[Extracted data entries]
*** Block opens ***

/-- The whole state of the 840. -/
structure State where
  /-- The commands that are waiting, the next to run at the head. -/
  pending     : List Instr
  power       : Power
  resetLine   : Bool
  supplyLow   : Bool
  strap       : BitVec 2
  clock       : Clock
  memory      : Memory
  answer      : Option Reply
  heldCycles  : List UpCycle
  /-- The answers to the cycles that the latest reset to end had held off, in their order (R20). -/
  heldAnswers : List Reply
  path        : Path
  windows     : Vector Window 16
  lastDiscard : Option DiscardRecord
  pool        : Pool
  engines     : Vector Engine 4
  buffers     : Vector (List Byte) 4
  bufWait     : List DriveIx
  chan        : Channel
  bursts      : BurstUnit
  volumes     : Vector Volume 4
  sweep       : SweepTimer
  ageLimit    : BitVec 16
  slots       : Vector Slot 4
  events      : EventUnit
  link        : LinkPort
  store       : Store
  diskOut     : Option DiskOut
  deriving DecidableEq, Repr

/-! ## Values after reset -/

/-- No judgement is due. -/
def Due.none : Due := { sweep := false, expiry := false, promote := false, deadline := false }

/-- The Memory Path after a reset (R20). -/
def Path.reset : Path :=
  { deferred := Vector.replicate 16 none, lastRefusal := none, lastExpiry := none,
    deferLimit := 30, blankByte := 0x20 }

/-- The Operation Pool after a reset (R82). -/
def Pool.reset : Pool :=
  { records := Vector.replicate 48 none, order := [], backlog := [], stampWaits := [] }

/-- An engine after a reset (R107), the lines of its drive standing as given. A drive that is ready
begins its recalibration at the end of the reset. -/
def Engine.reset (ready track0 protect : Bool) : Engine :=
  { state := if ready then .recalibrating else .notReady,
    door := !ready, link := false, fault := false, dip := false,
    cyl := none, loaded := false, idle := 0, newer := none, older := none, period := 16667, bad := 0,
    current := none, dataHeld := false, lastFault := none, stepMs := 8, retries := 4, halt := false,
    gate := false, lostTimer := none, motion := .still, target := 0, side := 0, inward := false,
    stepTicks := 0, wait := 0, recalSteps := 0, searchPulses := 0, badId := false, idFound := false,
    formatOn := false, formatSlot := 0, ready := ready, track0 := track0, protect := protect }

/-- The burst unit after a reset (R118). -/
def BurstUnit.reset : BurstUnit := { running := none, queue := [], behind := [], owed := false }

/-- A volume record after a reset (R131). -/
def Volume.reset : Volume :=
  { state := .empty, outcome := .none, present := none, boundId := none, protect := false,
    changed := false, lastRemoval := none, lastFormat := none }

/-- A FREE secure slot: the fields other than the state have no value (R148). -/
def Slot.reset : Slot :=
  { state := .free, target := 0, stampLast := false, deadline := 0, start := 0, ended := none,
    taken := 0, remaining := 0, failed := 0 }

/-- The sweep timer after a reset (R143). -/
def SweepTimer.reset : SweepTimer := { enabled := true, current := 600, next := 600, counter := 1 }

/-- The Event Unit after a reset (R169, R170, R171). -/
def EventUnit.reset : EventUnit := { flags := 0, again := 0, mask := 0, readTag := 0 }

/-- The machine right after reset: the end of a cold start with no drive ready, the RESET and
supply-low lines inactive, no command waiting. What the spec gives no value for (the lines, the
straps, the buffers' bytes, the answer and write-data lines, the command buffer) is DESIGN CHOICE,
log 8, unsafe. -/
def State.reset : State :=
  { pending := [], power := .running, resetLine := false, supplyLow := false, strap := 0,
    clock := { tick := 0, coarse := 0, toCoarse := 0, due := Due.none },
    memory := [], answer := none, heldCycles := [], heldAnswers := [], path := Path.reset,
    windows := Vector.replicate 16 .unbound, lastDiscard := none, pool := Pool.reset,
    engines := Vector.replicate 4 (Engine.reset false false false),
    buffers := Vector.replicate 4 (List.replicate 256 0), bufWait := [],
    chan := { owner := none, queue := [] }, bursts := BurstUnit.reset,
    volumes := Vector.replicate 4 Volume.reset, sweep := SweepTimer.reset, ageLimit := 1200,
    slots := Vector.replicate 4 Slot.reset, events := EventUnit.reset,
    link := { command := [], response := [0] },
    store := { dipTimer := none, list := [], overflow := 0, valid := true, cause := .coldStart },
    diskOut := none }

end Sys2Proof.Machine
end

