-- ==== Sys2Proof/Machine/Scheduler.lean ====
section
/-! DEFINITION. The Scheduler: cost, eligibility, the choice, and the first checks of a chosen record (chapters 4.8 to 4.10, 5.6). -/

namespace Sys2Proof.Machine

open Sys2Proof

/-! ## Cost (R77 to R80) -/

/-- The slot time S (R77). -/
def Engine.slotTime (e : Engine) : Nat := e.period / 16

/-- The time since the last index capture, 0 when none has been made (R77). -/
def Engine.sinceIndex (e : Engine) (now : Tick) : Nat :=
  match e.newer with
  | some t => since now t
  | none => 0

/-- The current slot c (R77). -/
def Engine.currentSlot (e : Engine) (now : Tick) : Nat := min 15 (e.sinceIndex now / e.slotTime)

/-- The seek time of a record whose target cylinder is `target` (R78). -/
def Engine.seekTime (e : Engine) (target : Nat) : Nat :=
  (match e.cyl with
   | some c => if c = target then 0 else ((c - target) + (target - c)) * e.stepTime + 1500
   | none => 0)
  + (if e.loaded then 0 else 3500)

/-- A quotient rounded up. -/
def ceilDiv (n d : Nat) : Nat := (n + d - 1) / d

/-- The arrival slot a (R79). -/
def Engine.arrivalSlot (e : Engine) (now : Tick) (target : Nat) : Nat :=
  (e.currentSlot now + 1 + ceilDiv (e.seekTime target) e.slotTime) % 16

/-- The interleave of the volume in a drive (R79, R124). -/
def Volume.interleave (v : Volume) : Nat :=
  match v.present with
  | some p => p.interleave.toNat
  | none => 1

/-- The target slot g: slot 0 for a STAMP-READ whatever the interleave (R79). -/
def Record.targetSlot (q : Record) (v : Volume) : Nat :=
  if q.kind = .stampRead then 0 else slotOfSector v.interleave (q.sector.getD 0)

/-- The rotational wait w, in slots (R79). -/
def rotationWait (target arrival : Nat) : Nat := (target + 16 - arrival) % 16

/-- The cost of a record in ticks; a FORMAT's is its seek alone (R79). -/
def Engine.cost (e : Engine) (v : Volume) (now : Tick) (q : Record) : Nat :=
  if q.kind = .format then e.seekTime q.cylinder
  else e.seekTime q.cylinder
    + rotationWait (q.targetSlot v) (e.arrivalSlot now q.cylinder) * e.slotTime

/-! ## Eligibility (R75) -/

/-- Another record in use on drive `d`'s list names a sector of the track side of FORMAT record `r`
(R75, R126). -/
def State.trackBusy (s : State) (d : DriveIx) (r : RecIx) (q : Record) : Bool :=
  (s.driveList d).any fun r' => decide (r' ≠ r) &&
    (match s.record? r' with
     | some p => p.sector.isSome && decide (p.cylinder = q.cylinder) && decide (p.side = q.side)
     | none => false)

/-- A WAITING record of drive `d` may be selected (R75). -/
def State.eligible (s : State) (d : DriveIx) (r : RecIx) (q : Record) : Bool :=
  decide (q.phase = .waiting) &&
    match q.kind with
    | .stampRead => decide ((s.volume d).state = .readingStamp)
    | .format => decide ((s.volume d).state ≠ .empty) && !s.trackBusy d r q
    | .fill | .prefetch => s.attached d
    | .writeback => s.attached d && !(q.names (stampAddr d) && s.stampHeld d)

/-! ## The choice (R76, R80) -/

/-- What the Scheduler compares, in order: class, cost, cylinder, side, logical sector (R76, R80). The
last two steps of R80 are the order of the list. -/
def State.choiceKey (s : State) (d : DriveIx) (q : Record) : List Nat :=
  [q.urgency.code, (s.engine d).cost (s.volume d) s.clock.tick q, q.cylinder, q.side, q.sector.getD 0]

/-- `a` comes strictly before `b` in dictionary order. -/
def keyLess : List Nat → List Nat → Bool
  | a :: as, b :: bs => decide (a < b) || (decide (a = b) && keyLess as bs)
  | _, _ => false

/-- The better of the best candidate so far and the next record of the list: an equal one does not
replace one nearer the head (R80). -/
def State.better (s : State) (d : DriveIx) (best : Option (RecIx × List Nat)) (r : RecIx) :
    Option (RecIx × List Nat) :=
  match s.record? r with
  | none => best
  | some q =>
    if s.eligible d r q then
      let key := s.choiceKey d q
      match best with
      | none => some (r, key)
      | some (_, k) => if keyLess key k then some (r, key) else best
    else best

/-- The record the Scheduler would choose for drive `d`: of the eligible records of the highest class
the one of least cost (R76, R80). -/
def State.best? (s : State) (d : DriveIx) : Option RecIx :=
  ((s.driveList d).foldl (s.better d) none).map (·.1)

/-- The engine of drive `d` makes a choice: it runs, has no operation and knows its cylinder (R76, R84). -/
def Engine.mayChoose (e : Engine) : Bool :=
  decide (e.state = .idle) && e.unheld && e.current.isNone && e.cyl.isSome

/-! ## Taking a record (R91) -/

/-- The target of a fill, prefetch or write-back lies on side 1 and the volume records one side (R91). -/
def State.sideMissing (s : State) (d : DriveIx) (q : Record) : Bool :=
  (match q.kind with
   | .fill | .prefetch | .writeback => true
   | .stampRead | .format => false)
  && decide (q.side = 1)
  && (match (s.volume d).present with
      | some p => decide (p.sides = 1)
      | none => false)

/-- The engine of drive `d` finds no buffer free and joins the buffer wait list (R109). -/
def State.waitForBuffer (s : State) (d : DriveIx) : State :=
  { s with bufWait := s.bufWait ++ [d] }.modEngine d fun e => { e with state := .waitBuffer }

/-- The engine of drive `d` takes record `r`: SELECT, its checks in order, then a buffer or, for a
FORMAT, the positioning at once (R91). The idle index count is 0 again (R90); where it stood at 8 with the
unloading of the heads not yet carried out, the heads stay loaded (DESIGN CHOICE, log 3). -/
def State.takeChoice (s : State) (d : DriveIx) (r : RecIx) : State :=
  match s.record? r with
  | none => s
  | some q =>
    let t := (s.modRecord r fun q => { q with phase := .selected }).modEngine d fun e =>
      { e with state := .select, current := some r, dataHeld := false, idle := 0 }
    if q.kind = .writeback ∧ (s.volume d).protect then t.writeFails d r .protect
    else if s.sideMissing d q then t.operationFails d r .noSide
    else if q.kind = .format then t.startPositioning d r
    else
      match t.freeBuffer? with
      | some b => t.giveBuffer d r b
      | none => t.waitForBuffer d

/-- The first drive, in increasing number, whose engine makes a choice, with the record it takes. -/
def State.nextChoice? (s : State) : Option (DriveIx × RecIx) :=
  allDrives.findSome? fun d =>
    if (s.engine d).mayChoose then (s.best? d).map fun r => (d, r) else none

end Sys2Proof.Machine
end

*** Block closes ***

## [YOUR GOAL]
Find "def State.sideMissing (s" in the entries above and copy that whole line exactly, then each line after it through the line that contains "s with bufWait".

## [ANSWER FOR THIS EXERCISE]
def State.sideMissing (s : State) (d : DriveIx) (q : Record) : Bool :=
  (match q.kind with
   | .fill | .prefetch | .writeback => true
   | .stampRead | .format => false)
  && decide (q.side = 1)
  && (match (s.volume d).present with
      | some p => decide (p.sides = 1)
      | none => false)

/-- The engine of drive `d` finds no buffer free and joins the buffer wait list (R109). -/
def State.waitForBuffer (s : State) (d : DriveIx) : State :=
  { s with bufWait := s.bufWait ++ [d] }.modEngine d fun e => { e with state := .waitBuffer }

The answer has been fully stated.